◆ DIRECTIONS
Some of the lines below need repeating. Reproduce exactly those between the lines holding "R288, R308). -/" and "(!m.live n ||", inclusive.

◆ SUPPLIED RECORDS

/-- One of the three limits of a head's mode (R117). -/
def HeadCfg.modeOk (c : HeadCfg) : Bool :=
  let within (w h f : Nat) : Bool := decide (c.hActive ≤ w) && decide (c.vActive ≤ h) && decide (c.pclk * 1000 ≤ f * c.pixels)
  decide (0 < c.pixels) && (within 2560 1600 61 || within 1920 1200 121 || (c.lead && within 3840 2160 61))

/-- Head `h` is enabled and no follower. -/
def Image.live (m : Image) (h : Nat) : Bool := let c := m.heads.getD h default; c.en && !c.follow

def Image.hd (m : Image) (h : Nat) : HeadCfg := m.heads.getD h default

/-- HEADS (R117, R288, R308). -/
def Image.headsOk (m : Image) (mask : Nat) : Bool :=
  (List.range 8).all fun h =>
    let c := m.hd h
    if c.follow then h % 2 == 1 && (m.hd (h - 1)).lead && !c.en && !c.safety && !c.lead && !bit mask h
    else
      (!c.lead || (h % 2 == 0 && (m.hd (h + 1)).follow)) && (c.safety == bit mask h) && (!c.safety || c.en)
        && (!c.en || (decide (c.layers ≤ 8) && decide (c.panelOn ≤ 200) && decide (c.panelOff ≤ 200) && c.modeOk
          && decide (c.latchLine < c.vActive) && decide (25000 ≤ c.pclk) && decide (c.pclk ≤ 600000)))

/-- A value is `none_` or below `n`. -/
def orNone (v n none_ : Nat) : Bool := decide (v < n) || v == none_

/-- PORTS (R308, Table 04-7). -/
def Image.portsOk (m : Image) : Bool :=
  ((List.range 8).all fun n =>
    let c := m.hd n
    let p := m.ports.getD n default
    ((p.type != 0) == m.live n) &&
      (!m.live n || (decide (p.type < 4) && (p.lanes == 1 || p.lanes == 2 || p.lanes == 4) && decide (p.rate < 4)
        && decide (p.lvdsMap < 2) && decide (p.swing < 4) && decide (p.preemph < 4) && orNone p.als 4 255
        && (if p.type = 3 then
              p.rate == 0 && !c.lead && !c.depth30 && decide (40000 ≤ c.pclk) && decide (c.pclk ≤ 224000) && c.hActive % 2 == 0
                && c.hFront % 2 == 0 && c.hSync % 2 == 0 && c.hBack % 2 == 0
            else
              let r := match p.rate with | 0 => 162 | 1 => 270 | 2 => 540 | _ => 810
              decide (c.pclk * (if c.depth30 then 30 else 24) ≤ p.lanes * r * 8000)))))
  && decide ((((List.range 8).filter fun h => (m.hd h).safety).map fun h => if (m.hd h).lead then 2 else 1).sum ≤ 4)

◆ RESULT FOR THIS TASK
/-- HEADS (R117, R288, R308). -/
def Image.headsOk (m : Image) (mask : Nat) : Bool :=
  (List.range 8).all fun h =>
    let c := m.hd h
    if c.follow then h % 2 == 1 && (m.hd (h - 1)).lead && !c.en && !c.safety && !c.lead && !bit mask h
    else
      (!c.lead || (h % 2 == 0 && (m.hd (h + 1)).follow)) && (c.safety == bit mask h) && (!c.safety || c.en)
        && (!c.en || (decide (c.layers ≤ 8) && decide (c.panelOn ≤ 200) && decide (c.panelOff ≤ 200) && c.modeOk
          && decide (c.latchLine < c.vActive) && decide (25000 ≤ c.pclk) && decide (c.pclk ≤ 600000)))

/-- A value is `none_` or below `n`. -/
def orNone (v n none_ : Nat) : Bool := decide (v < n) || v == none_

/-- PORTS (R308, Table 04-7). -/
def Image.portsOk (m : Image) : Bool :=
  ((List.range 8).all fun n =>
    let c := m.hd n
    let p := m.ports.getD n default
    ((p.type != 0) == m.live n) &&
      (!m.live n || (decide (p.type < 4) && (p.lanes == 1 || p.lanes == 2 || p.lanes == 4) && decide (p.rate < 4)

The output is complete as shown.